My Mad Fat Diary [Pilote – UK]

my mad fat diary

Après le retour décevant de Girls, la soporifique Carrie Diaries, il ne me restait plus que My Mad Fat Diary pour tenter d’adhérer à une chronique intimiste pour jeunes filles. Et vous savez quoi ? Cette dernière remporte le match, haut la main. Très haut.

J’avoue, j’ai un biais, j’ai toujours préféré les histoires d’ados mal dans leur peau. Parce que l’adolescence est le moment crucial où tout se détermine, où la façon dont vous surmonterez les obstacles déterminera en partie vos chances de survie pour le restant de vos jours. Pas étonnant que j’avais craqué pour Huge, la série de l’été 2010 sur ABC Family, qui racontait comment des ados obèses essayaient de se reconstruire. La série était brillamment écrite par la scénariste de My So-Called Life, Thirtysomething, Once and Again, et je m’étonne encore de son manque de considération.

Ne nous voilons pas la face, une série qui raconte les tribulations d’une ado obèse, c’est visuellement peu attractif quand vous avez passé la soirée à voir les stars anorexiques aux Golden Globes. Et pourtant, je vous invite vraiment à faire un tour du côté de le dernière-née de la chaîne britannique E4.

my mad fat diary e4 sharon rooney

Un ado mal dans la peau a forcément quelque chose à dire, et avouons-le, est quand même un personnage de série plus intéressant, plus complexe que ses congénères. Ainsi Rae (Sharon Rooney) cache bien son jeu. Il lui faudra du temps pour s’ouvrir, notamment devant son nouveau psy, mais ses pensées sont brutes de décoffrage, et ça fait un bien fou. Bon, ok, on est sur E4, donc parfois les allusions sexuelles sont overzetop, mais cela reste drôle, très drôle, même.

my mad fat diary e4

C’est le premier argument en faveur de la série. Si notre héroïne commence son histoire dans un institut psychiatrique, ou  si elle pleure, le ton général est largement humoristique. Et le procédé utilisé est en parfaite adéquation avec l’âge du personnage : beaucoup d’arrêts sur image avec des dessins et des gribouillis à l’écran. Les coréens ont adopté ce style depuis des années, et ça rajoute une fraîcheur incomparable, un dynamisme… A condition de ne pas en faire trop, mais ce fut rarement le cas ici.

my mad fat diary sharon rooney

Il faut dire qu’on plonge assez facilement dans son univers où les hormones prennent le dessus et où notre héroïne semble autant en manque d’ami(e)s que de relations sexuelles. Bien au delà des fantasmes qui prennent sporadiquement le dessus, son problème majeur est de se trouver une bande avec qui sortir et se sentir « normale », après 4 mois passés en institution. Et bien sûr, résister à l’appel de l’armoire remplie de cochonneries grasses et sucrées. La mise en scène là encore est parfaite, car elle réplique les effets de films d’horreur, avec ce fameux appel lumineux et effrayant.
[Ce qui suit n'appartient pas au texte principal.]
-- ==== Sys2Proof/Machine/CallReturn.lean ====
section
/-! DEFINITION. CALL and RET (spec/44_call_return.md R160, R161). -/

namespace Sys2Proof.Machine

/-- The byte that holds the return address `ra`; one above 255 raises `OutOfBounds(ReturnAddress, ra)` rather than being
truncated (R160; 90_conflicts.md C7). -/
def returnAddress (ra : Nat) : Except Error Byte :=
  if ra > 255 then .error (.outOfBounds .returnAddress ra) else .ok (BitVec.ofNat 8 ra)

/-- CALL (R160): the target is read before the push, the return address is checked before SP is. -/
def execCall (b1 : Byte) (s : State) : StepResult :=
  finish s do
    let r ← regIdx b1
    let target := s.reg r
    let ra ← returnAddress (s.pc + 2)
    let t ← pushValue ra s
    return t.setPc target.toNat

/-- RET (R161). -/
def execRet (s : State) : StepResult :=
  finish s do
    let (v, t) ← popValue s
    return t.setPc v.toNat

end Sys2Proof.Machine
end

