-- ==== Sys2Proof/Machine/HaltLoadPrint.lean ====
section
/-! DEFINITION. HLT, LDI and PRN (spec/41_halt_load_print.md R100 to R102). -/

namespace Sys2Proof.Machine

/-- HLT (R100): the pc is not written. -/
def execHlt (s : State) : StepResult :=
  finish s (.ok (s.setStatus .halted))

/-- LDI (R101). -/
def execLdi (b1 b2 : Byte) (s : State) : StepResult :=
  finish s do
    let r ← regIdx b1
    return (s.setReg r b2).advance 3

/-- PRN (R102). -/
def execPrn (b1 : Byte) (s : State) : StepResult :=
  finish s do
    let r ← regIdx b1
    return (s.emit (s.reg r)).advance 2

end Sys2Proof.Machine
end

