-- ==== Sys2Proof/Decode.lean ====
section
/-! DEFINITION. The decoder and the encoder, from the opcode map of spec/30_encoding.md R63 and the formats of R60. -/

namespace Sys2Proof

/-- The nine operations the opcode byte can select (R63). -/
inductive Opcode where
  | hlt | ldi | prn | mul | add | push | pop | call | ret
  deriving DecidableEq, Repr

/-- Why a byte string is no instruction. -/
inductive Reject where
  /-- There is no opcode byte. -/
  | noByte
  /-- The opcode byte is one of the 247 unlisted ones (R66). -/
  | unknownOpcode (op : Byte)
  /-- The opcode is listed, but the string ends before its last operand byte. -/
  | truncated (oc : Opcode)
  deriving DecidableEq, Repr

/-- The exact match of all 8 bits of the opcode byte, in the bit patterns of R63's table; every other byte is illegal (R66). -/
def decodeOpcode (b : Byte) : Option Opcode :=
  if b = 0b00000001#8 then some .hlt
  else if b = 0b10000010#8 then some .ldi
  else if b = 0b01000111#8 then some .prn
  else if b = 0b10100010#8 then some .mul
  else if b = 0b10100000#8 then some .add
  else if b = 0b01000101#8 then some .push
  else if b = 0b01000110#8 then some .pop
  else if b = 0b01010000#8 then some .call
  else if b = 0b00010001#8 then some .ret
  else none

/-- The length in bytes that R63's table gives the opcode; the opcode byte alone decides it (R64). -/
def Opcode.length : Opcode → Nat
  | .hlt => 1
  | .ldi => 3
  | .prn => 2
  | .mul => 3
  | .add => 3
  | .push => 2
  | .pop => 2
  | .call => 2
  | .ret => 1

/-- The number of operand bytes: `n` of the step's pseudocode (40_engine.md R82). -/
def Opcode.operandCount (oc : Opcode) : Nat := oc.length - 1

/-- The instruction an opcode makes of its operand bytes (R60); a byte the format does not have is not looked at. -/
def Opcode.instr (oc : Opcode) (b1 b2 : Byte) : Instr :=
  match oc with
  | .hlt => .hlt
  | .ldi => .ldi b1 b2
  | .prn => .prn b1
  | .mul => .mul b1 b2
  | .add => .add b1 b2
  | .push => .push b1
  | .pop => .pop b1
  | .call => .call b1
  | .ret => .ret

/-- Take the opcode's operand bytes off the string (R60: operands at ascending addresses after the opcode byte). -/
def decodeOperands (oc : Opcode) (bytes : List Byte) : Except Reject (Instr × List Byte) :=
  match oc.operandCount, bytes with
  | 0, rest => .ok (oc.instr 0#8 0#8, rest)
  | 1, b1 :: rest => .ok (oc.instr b1 0#8, rest)
  | 2, b1 :: b2 :: rest => .ok (oc.instr b1 b2, rest)
  | _, _ => .error (.truncated oc)

/-- The decoder: the instruction at the head of a byte string, lowest address first, and the bytes after it; total, and
rejecting by name. -/
def decode : List Byte → Except Reject (Instr × List Byte)
  | [] => .error .noByte
  | op :: rest =>
    match decodeOpcode op with
    | none => .error (.unknownOpcode op)
    | some oc => decodeOperands oc rest

/-- The bytes of an instruction, lowest address first (R60, R63, R70). -/
def encode : Instr → List Byte
  | .hlt => [0x01#8]
  | .ldi regNum value => [0x82#8, regNum, value]
  | .prn regNum => [0x47#8, regNum]
  | .mul regA regB => [0xA2#8, regA, regB]
  | .add regA regB => [0xA0#8, regA, regB]
  | .push regNum => [0x45#8, regNum]
  | .pop regNum => [0x46#8, regNum]
  | .call regNum => [0x50#8, regNum]
  | .ret => [0x11#8]

/-- Byte `k` of the instruction whose `nbits` table bits are `w`. The opcode table numbers an instruction's bits as ONE
big-endian string of its bytes: the opcode byte is the most significant of the `nbits` bits. Bytes past them are zero.
Log entry 4 (DEDUCED from the table's own note and its `fixed` columns). -/
def tableByte (nbits w k : Nat) : Byte :=
  if 8 * (k + 1) ≤ nbits then BitVec.ofNat 8 (w >>> (nbits - 8 * (k + 1))) else 0#8

/-- The bytes, up to the longest instruction, of the instruction whose `nbits` table bits are `w`. -/
def tableBytes (nbits w : Nat) : List Byte :=
  [tableByte nbits w 0, tableByte nbits w 1, tableByte nbits w 2]

/-- The instruction the decoder reads from a row's bits, numbered as spec/opcode_table.json numbers them. -/
def decodeTableWord (nbits w : Nat) : Option Instr :=
  match decode (tableBytes nbits w) with
  | .ok (i, _) => some i
  | .error _ => none

end Sys2Proof
end

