-- ==== Sys2Proof/Certificates/Slice0/Obligations.lean ====
section
/-! DEFINITION. The statements for the provers. A docstring names the rule of spec/ a statement formalises; where a rule rests on
one of the spec's own decisions (D<n> of 92_eei_decisions.md) the docstring says so and the statement's basis is 'derived'. -/

open Sys2Proof Sys2Proof.Machine

/-! ### Each instruction: where it completes, its result and its frame -/

/-- 41_halt_load_print.md R100. HLT sets the status and nothing else; a later `start` executes the same HLT again. -/
def Obligations.HltHaltsInPlace : Prop :=
  ∀ s : State,
    exec .hlt s = .next { s with status := .halted } ∧
    (s.status = .running → s.pc ≤ 255 → s.mem.read s.pc = 0x01#8 →
      step s = .next { s with status := .halted } ∧
      step (start { s with status := .halted }) = .next { s with status := .halted })

/-- 41_halt_load_print.md R101, whole: the result and frame for every register, the raise for a byte that names none, the encoding
at the pc, the missing operand byte, and the advance to 256 with the fetch fault after it. -/
def Obligations.LdiLoadsImmediate : Prop :=
  ∀ (s : State) (b1 b2 : Byte),
    (∀ r : RegIdx, b1.toNat = r.val →
      ∃ t, exec (.ldi b1 b2) s = .next t ∧ t.reg r = b2 ∧ (r = Config.spIndex → t.sp = b2) ∧ (∀ j, j ≠ r → t.reg j = s.reg j) ∧ t.pc = s.pc + 3 ∧
        (∀ a, t.mem.read a = s.mem.read a) ∧ t.status = s.status ∧ t.out = s.out) ∧
    (7 < b1.toNat →
      exec (.ldi b1 b2) s = .next { s with status := .faulted ⟨.outOfBounds .register b1.toNat, s.pc⟩ }) ∧
    (s.status = .running → s.mem.read s.pc = 0x82#8 →
      (s.pc ≤ 253 → s.mem.read (s.pc + 1) = b1 → s.mem.read (s.pc + 2) = b2 → step s = exec (.ldi b1 b2) s) ∧
      (s.pc = 254 ∨ s.pc = 255 → step s = .next { s with status := .faulted ⟨.outOfBounds .operand 256, s.pc⟩ }) ∧
      (s.pc = 253 → s.mem.read 254 = b1 → b1.toNat ≤ 7 →
        ∃ t, step s = .next t ∧ t.pc = 256 ∧
          step t = .next { t with status := .faulted ⟨.outOfBounds .fetch 256, 256⟩ }))

/-- PRN emits exactly one value, the register's, and changes nothing but the pc (41_halt_load_print.md section of PRN; the value is
the raw byte by the spec's decision D18). -/
def Obligations.PrnEmitsOneValue : Prop :=
  ∀ (s : State) (b : Byte) (r : RegIdx), b.toNat = r.val →
    ∃ t, exec (.prn b) s = .next t ∧ t.out = s.out ++ [s.reg r] ∧ t.pc = s.pc + 2 ∧ (∀ j, t.reg j = s.reg j) ∧
      (∀ a, t.mem.read a = s.mem.read a) ∧ t.status = s.status

/-- MUL writes the product mod 256 into its first operand and changes nothing else but the pc (42_alu.md section 2; the reduction
is the spec's decision D1). Source and destination may be one register. -/
def Obligations.MulMultipliesModulo256 : Prop :=
  ∀ (s : State) (b1 b2 : Byte) (a b : RegIdx), b1.toNat = a.val → b2.toNat = b.val →
    ∃ t, exec (.mul b1 b2) s = .next t ∧ (t.reg a).toNat = ((s.reg a).toNat * (s.reg b).toNat) % 256 ∧
      (∀ j, j ≠ a → t.reg j = s.reg j) ∧ t.pc = s.pc + 3 ∧ (∀ n, t.mem.read n = s.mem.read n) ∧ t.status = s.status ∧
      t.out = s.out
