/-- A step into `Faulted` took fault entry. -/
theorem step_faults {s t : State} {e : FaultRecord} (h : step s = .next t) (ht : t.status = .faulted e) :
    ∃ err, StepRaises s err ∧ t = s.raise err := by
  obtain ⟨hs, ⟨i, -, hc⟩ | hr⟩ := step_eq_next_iff.mp h
  · obtain hk | ⟨-, hk⟩ := hc.status_eq <;> simp [ht, hs] at hk
  · exact hr

/-- The decremented SP points at the cell a push stores to. -/
theorem State.toNat_sp_sub_one {s : State} (h : s.sp ≠ 0#8) : (s.sp - 1#8).toNat = s.pushAddress := sp_sub_one_toNat h

/-- A completed CALL leaves the address of the byte after it at the SP it leaves (R160). -/
theorem Completes.call_return_address {s t : State} {b : Byte} (hwf : s.mem.wf = true) (h : Completes s (.call b) t) :
    (t.mem.read t.sp.toNat).toNat = s.pc + 2 := by
  cases h with
  | call hr hpc hsp =>
    simp [State.toNat_sp_sub_one hsp, Memory.read_write hwf]
    omega

/-- Settles O19: a fault is fault entry, which keeps the pc, and an instruction that completes is read off its rule. -/
theorem pcChangesAsTheTableGives : Obligations.PcChangesAsTheTableGives := by
  refine ⟨fun s t e _ hstep ht => ?_, fun s t i rest hwf hs hdec hstep hnf => ?_⟩
  · obtain ⟨err, -, rfl⟩ := step_faults hstep ht
    rfl
  · rw [step_of_fetch hs (fetchInstr_of_decode hdec)] at hstep
    obtain hc | ⟨e, -, rfl⟩ := exec_eq_next_iff.mp hstep
    · cases hc with
      | hlt | ldi | prn | mul | add | push | pop | ret => exact ⟨rfl, rfl⟩
      | call hr hpc hsp => exact ⟨rfl, ⟨_, hr, rfl⟩, Completes.call_return_address hwf (.call hr hpc hsp)⟩
    · exact absurd rfl (hnf _)

end Sys2Proof.Machine

/-! Who writes the output trace and who reads it (10_state.md R31). -/

namespace Sys2Proof.Machine

/-- Either an instruction leaves the trace alone, and completes alike with any other, or it is PRN, which appends its register's
value. -/
theorem Completes.out_cases {s t : State} {i : Instr} (h : Completes s i t) :
    (t.out = s.out ∧ ∀ o, Completes { s with out := o } i { t with out := o }) ∨
    (∃ (b : Byte) (r : RegIdx), i = .prn b ∧ b.toNat = r.val ∧ t = (s.emit (s.reg r)).advance 2) := by
  cases h with
  | prn hr => exact .inr ⟨_, _, rfl, hr, rfl⟩
  | hlt => exact .inl ⟨rfl, fun _ => .hlt⟩
  | ldi hr => exact .inl ⟨rfl, fun _ => .ldi hr⟩
  | mul ha hb => exact .inl ⟨rfl, fun _ => .mul ha hb⟩
  | add ha hb => exact .inl ⟨rfl, fun _ => .add ha hb⟩
  | push hr hsp => exact .inl ⟨rfl, fun _ => .push hr hsp⟩
  | pop hr hsp => exact .inl ⟨rfl, fun _ => .pop hr hsp⟩
  | call hr hpc hsp => exact .inl ⟨rfl, fun _ => .call hr hpc hsp⟩
  | ret hsp => exact .inl ⟨rfl, fun _ => .ret hsp⟩

/-- No check of an instruction looks at the trace. -/
theorem Raises.with_out {s : State} {i : Instr} {e : Error} (h : Raises s i e) (o : List Byte) :
    Raises { s with out := o } i e := by
  cases h with
  | ldi hb => exact .ldi hb
  | prn hb => exact .prn hb
  | mulFirst hb => exact .mulFirst hb
  | mulSecond ha hb => exact .mulSecond ha hb
  | addFirst hb => exact .addFirst hb
  | addSecond ha hb => exact .addSecond ha hb
  | push hb => exact .push hb
  | pushSp hr hsp => exact .pushSp hr hsp
  | pop hb => exact .pop hb
  | popSp hr hsp => exact .popSp hr hsp
  | call hb => exact .call hb
  | callReturn hr hpc => exact .callReturn hr hpc
  | callSp hr hpc hsp => exact .callSp hr hpc hsp
  | retSp hsp => exact .retSp hsp

/-- The fetch does not look at the trace. -/
theorem fetchInstr_with_out (s : State) (o : List Byte) : fetchInstr { s with out := o } = fetchInstr s := rfl

theorem StepRaises.with_out {s : State} {e : Error} (h : StepRaises s e) (o : List Byte) :
    StepRaises { s with out := o } e := by
  obtain hf | ⟨i, hf, hr⟩ := h
  · exact .inl hf
  · exact .inr ⟨i, hf, hr.with_out o⟩

/-- Reset empties the trace, whether or not the image fits. -/
theorem out_resetImage (image : List Byte) : (resetImage image).out = [] := by
  unfold resetImage load
  split <;> rfl

theorem out_start (s : State) : (start s).out = s.out := by
  unfold start
  split <;> rfl

/-- A step leaves the trace alone, or it is a PRN's and appends the register's value. -/
theorem step_out_cases {s t : State} (h : step s = .next t) :
    t.out = s.out ∨ (s.pc ≤ 255 ∧ s.mem.read s.pc = 0x47#8 ∧
      ∃ r : RegIdx, (s.mem.read (s.pc + 1)).toNat = r.val ∧ t.out = s.out ++ [s.reg r]) := by
  obtain ⟨-, ⟨i, hf, hc⟩ | ⟨e, -, rfl⟩⟩ := step_eq_next_iff.mp h
  · obtain ⟨ho, -⟩ | ⟨b, r, rfl, hr, rfl⟩ := hc.out_cases
    · exact .inl ho
    · obtain ⟨hpc, hop, rfl⟩ := bytes_of_fetch_prn hf
      exact .inr ⟨hpc, hop, r, hr, rfl⟩
  · exact .inl rfl

/-- With another trace the same step sends the same values and does everything else alike. -/
theorem step_with_out {s t : State} (h : step s = .next t) (o : List Byte) :
    ∃ sent, t.out = s.out ++ sent ∧ step { s with out := o } = .next { t with out := o ++ sent } := by
  obtain ⟨hs, ⟨i, hf, hc⟩ | ⟨e, hr, rfl⟩⟩ := step_eq_next_iff.mp h
  · obtain ⟨ho, hc'⟩ | ⟨b, r, rfl, hr, rfl⟩ := hc.out_cases
    · refine ⟨[], by simp [ho], step_eq_next_iff.mpr ⟨hs, .inl ⟨i, hf, ?_⟩⟩⟩
      simpa using hc' o
    · exact ⟨[s.reg r], rfl, step_eq_next_iff.mpr ⟨hs, .inl ⟨_, hf, .prn hr⟩⟩⟩
  · refine ⟨[], by simp, step_eq_next_iff.mpr ⟨hs, .inr ⟨e, hr.with_out o, ?_⟩⟩⟩
    simp [State.raise, State.setStatus]

/-- A step that stops looks at the status alone. -/
theorem step_fault_with_out {s : State} {f : Fault} (h : step s = .fault f) (o : List Byte) :
    step { s with out := o } = .fault f := by
  cases hs : s.status with
  | halted =>
    cases (step_halted hs).symm.trans h
    exact step_halted rfl
  | faulted e =>
    cases (step_faulted hs).symm.trans h
    exact step_faulted rfl
  | running =>
    obtain ⟨t, ht⟩ := exists_step_of_running hs
    cases ht.symm.trans h

/-- Settles O20: only PRN's rule writes the trace, and no rule, check or fetch looks at it. -/
theorem onlyPrnAppendsAndNothingReadsOut : Obligations.OnlyPrnAppendsAndNothingReadsOut :=
  ⟨out_resetImage, out_start, fun _ _ => step_out_cases,
    fun _ o => ⟨fun _ h => step_with_out h o, fun _ h => step_fault_with_out h o⟩⟩

end Sys2Proof.Machine

/-! The decoder undoes the encoder, and reads nothing but encodings (30_encoding.md R63 and R64). -/

namespace Sys2Proof

theorem decode_of_listed {op : Byte} {oc : Opcode} (h : decodeOpcode op = some oc) (bytes : List Byte) :
    decode (op :: bytes) = decodeOperands oc bytes := by
  simp [decode, h]

theorem decode_of_unlisted {op : Byte} (h : decodeOpcode op = none) (bytes : List Byte) :
    decode (op :: bytes) = .error (.unknownOpcode op) := by
  simp [decode, h]

theorem Opcode.byte_mem_listedOpcodes (oc : Opcode) : oc.byte ∈ Machine.listedOpcodes := by
  cases oc <;> decide

/-- The map is complete: a byte outside the list selects no opcode (R66). -/
theorem decodeOpcode_eq_none_of_unlisted {op : Byte} (h : op ∉ Machine.listedOpcodes) : decodeOpcode op = none := by
  cases hop : decodeOpcode op with
  | none => rfl
  | some oc =>
    obtain rfl := decodeOpcode_eq_some_iff.mp hop
    exact absurd oc.byte_mem_listedOpcodes h

/-- The formats of R60: the opcode byte, then as many operand bytes as the opcode has. -/
theorem encode_instr (oc : Opcode) (b1 b2 : Byte) :
    encode (oc.instr b1 b2) = oc.byte :: [b1, b2].take oc.operandCount := by
  cases oc <;> rfl

/-- What the decoder takes off for the operands is what the encoder writes after the opcode byte. -/
theorem cons_eq_encode_append_of_decodeOperands {oc : Opcode} {bytes rest : List Byte} {i : Instr}
    (h : decodeOperands oc bytes = .ok (i, rest)) : oc.byte :: bytes = encode i ++ rest := by
  unfold decodeOperands at h
  split at h
  case h_1 hn | h_2 hn | h_3 hn =>
    cases h
    simp [encode_instr, hn]
  case h_4 => cases h

theorem eq_encode_append_of_decode {bytes rest : List Byte} {i : Instr} (h : decode bytes = .ok (i, rest)) :
    bytes = encode i ++ rest := by
  cases bytes with
  | nil => cases h
  | cons op operands =>
    cases hop : decodeOpcode op with
    | none => cases (decode_of_unlisted hop operands).symm.trans h
    | some oc =>
      obtain rfl := decodeOpcode_eq_some_iff.mp hop
      exact cons_eq_encode_append_of_decodeOperands ((decode_of_listed hop operands).symm.trans h)

theorem decode_encode_append (i : Instr) (rest : List Byte) : decode (encode i ++ rest) = .ok (i, rest) := by
  cases i <;> rfl

/-- Settles O28: each pattern is the encoding of its instruction, and a byte outside the list selects no opcode. -/
theorem decodeFollowsTheOpcodeMap : Obligations.DecodeFollowsTheOpcodeMap := fun b1 b2 rest =>
  ⟨decode_encode_append .hlt rest, decode_encode_append (.ldi b1 b2) rest, decode_encode_append (.prn b1) rest,
    decode_encode_append (.mul b1 b2) rest, decode_encode_append (.add b1 b2) rest, decode_encode_append (.push b1) rest,
    decode_encode_append (.pop b1) rest, decode_encode_append (.call b1) rest, decode_encode_append .ret rest,
    fun _ hop => decode_of_unlisted (decodeOpcode_eq_none_of_unlisted hop) rest⟩

/-- The family of the model's `EncodedLength` facts, one per instruction, as one statement. -/
theorem encodedLength (i : Instr) : Laws.EncodedLength.Statement i :=
  match i with
  | .hlt => Laws.EncodedLength.hlt
  | .ldi b v => Laws.EncodedLength.ldi b v
  | .prn b => Laws.EncodedLength.prn b
  | .mul a b => Laws.EncodedLength.mul a b
  | .add a b => Laws.EncodedLength.add a b
  | .push b => Laws.EncodedLength.push b
  | .pop b => Laws.EncodedLength.pop b
  | .call b => Laws.EncodedLength.call b
  | .ret => Laws.EncodedLength.ret

/-- The first byte of an encoding is a listed opcode byte, and the opcode has the length of the encoding (R64). -/
theorem decodeOpcode_head_of_encode {op : Byte} {bytes rest : List Byte} {i : Instr} (h : op :: bytes = encode i ++ rest) :
    ∃ oc, decodeOpcode op = some oc ∧ (encode i).length = oc.length := by
  obtain ⟨oc, hoc, hlen⟩ := encodedLength i
  cases henc : encode i with
  | nil => simp [henc] at hoc
  | cons b tail =>
    rw [henc] at h hoc hlen
    cases h
    exact ⟨oc, hoc, hlen⟩

/-- Settles O29: both strings begin with an encoding, and the one opcode byte gives both encodings their length. -/
theorem opcodeByteAloneFixesLength : Obligations.OpcodeByteAloneFixesLength := by
  intro op r1 r2 rest1 rest2 i j hi hj
  have hi := eq_encode_append_of_decode hi
  have hj := eq_encode_append_of_decode hj
  obtain ⟨oc, hoc, hlen_i⟩ := decodeOpcode_head_of_encode hi
  obtain ⟨oc', hoc', hlen_j⟩ := decodeOpcode_head_of_encode hj
  obtain rfl : oc = oc' := Option.some.inj (hoc.symm.trans hoc')
  exact ⟨hlen_i.trans hlen_j.symm, by rw [hi, List.length_append], by rw [hj, List.length_append]⟩

end Sys2Proof

/-! One step with a listed opcode byte at the pc, and the rules of HLT and LDI (41_halt_load_print.md R100 and R101). -/

namespace Sys2Proof.Machine

/-- A running step at an opcode byte all of whose operand bytes lie in memory runs the instruction that stands there (R82). -/
theorem step_at_opcode {s : State} (oc : Opcode) (hs : s.status = .running) (hop : s.mem.read s.pc = oc.byte)
    (hlen : s.pc + oc.operandCount ≤ 255) : step s = exec (instrAtPc s oc) s :=
  step_of_fetch hs (fetchInstr_eq_ok_iff.mpr ⟨oc, decodeOpcode_eq_some_iff.mpr hop, hlen, rfl⟩)

/-- A running step at an opcode byte whose last operand byte has no cell raises for the one at 256 (R85). -/
theorem step_at_cut_off_opcode {s : State} (oc : Opcode) (hs : s.status = .running) (hop : s.mem.read s.pc = oc.byte)
    (hpc : s.pc ≤ 255) (hlen : 255 < s.pc + oc.operandCount) :
    step s = .next (s.raise (.outOfBounds .operand 256)) := by
  have hf := fetchInstr_of_opcode hpc (decodeOpcode_eq_some_iff.mpr hop)
  rw [if_neg (Nat.not_le.mpr hlen)] at hf
  exact step_of_fetch_error hs hf

/-- A running step with the pc past the last cell raises for the fetch (R84). -/
theorem step_past_memory {s : State} (hs : s.status = .running) (hpc : 255 < s.pc) :
    step s = .next (s.raise (.outOfBounds .fetch s.pc)) :=
  step_of_fetch_error hs (fetchInstr_past_memory hpc)

/-- `start` makes a running state of the same state halted (R90). -/
theorem start_setStatus_halted {s : State} (hs : s.status = .running) : start (s.setStatus .halted) = s := by
  cases s
  cases hs
  rfl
Le défi est de taille pour Rae, d’autant qu’elle ne semble guère aidée par sa mère célibataire, qui ne lui prête aucune attention, préoccupée par son régime diététique alphabétique (où chaque jour on ne mange que les aliments qui commencent par une lettre). Dur d’avoir une mère qui ne cesse de la tenter avec des sucreries, ou qui lui propose de fumer une cigarette alors qu’elle n’a jamais fumé de sa vie. Dur d’avoir une mère qui vous réveille en plein milieu de la nuit parce qu’elle est en plein ébats avec son partenaire, un immigré tunisien illégal. Mais la série a l’avantage de ne pas victimiser Rae : notre héroïne est capable elle aussi de heurter – volontairement ou non – sa mère par ses propos. Le conflit n’est pas permanent, et malgré les défauts de chacun, on sent bien que le couple mère-fille s’aime aussi, à sa façon. Et c’est plutôt bien vu.

my mad fat diary friends

Mieux encore, j’ai vraiment apprécié l’intégration progressive de Rae à un groupe d’adolescent. Son amie qui s’était éloignée d’elle a désormais des mensurations parfaites et lui propose de rejoindre un groupe de garçons et de filles dans un bar. Et bien qu’accumulant les gaffes désopilantes, Rae va peu à peu surmonter son angoisse et sortir de sa coquille. On se souviendra longtemps de la scène du crocodile, et du toboggan. Sauf que… derrière la séquence humoristique, la série revient nous démontrer son mal être. Et son amie Chloé va faire de surprenantes découvertes sur Rae…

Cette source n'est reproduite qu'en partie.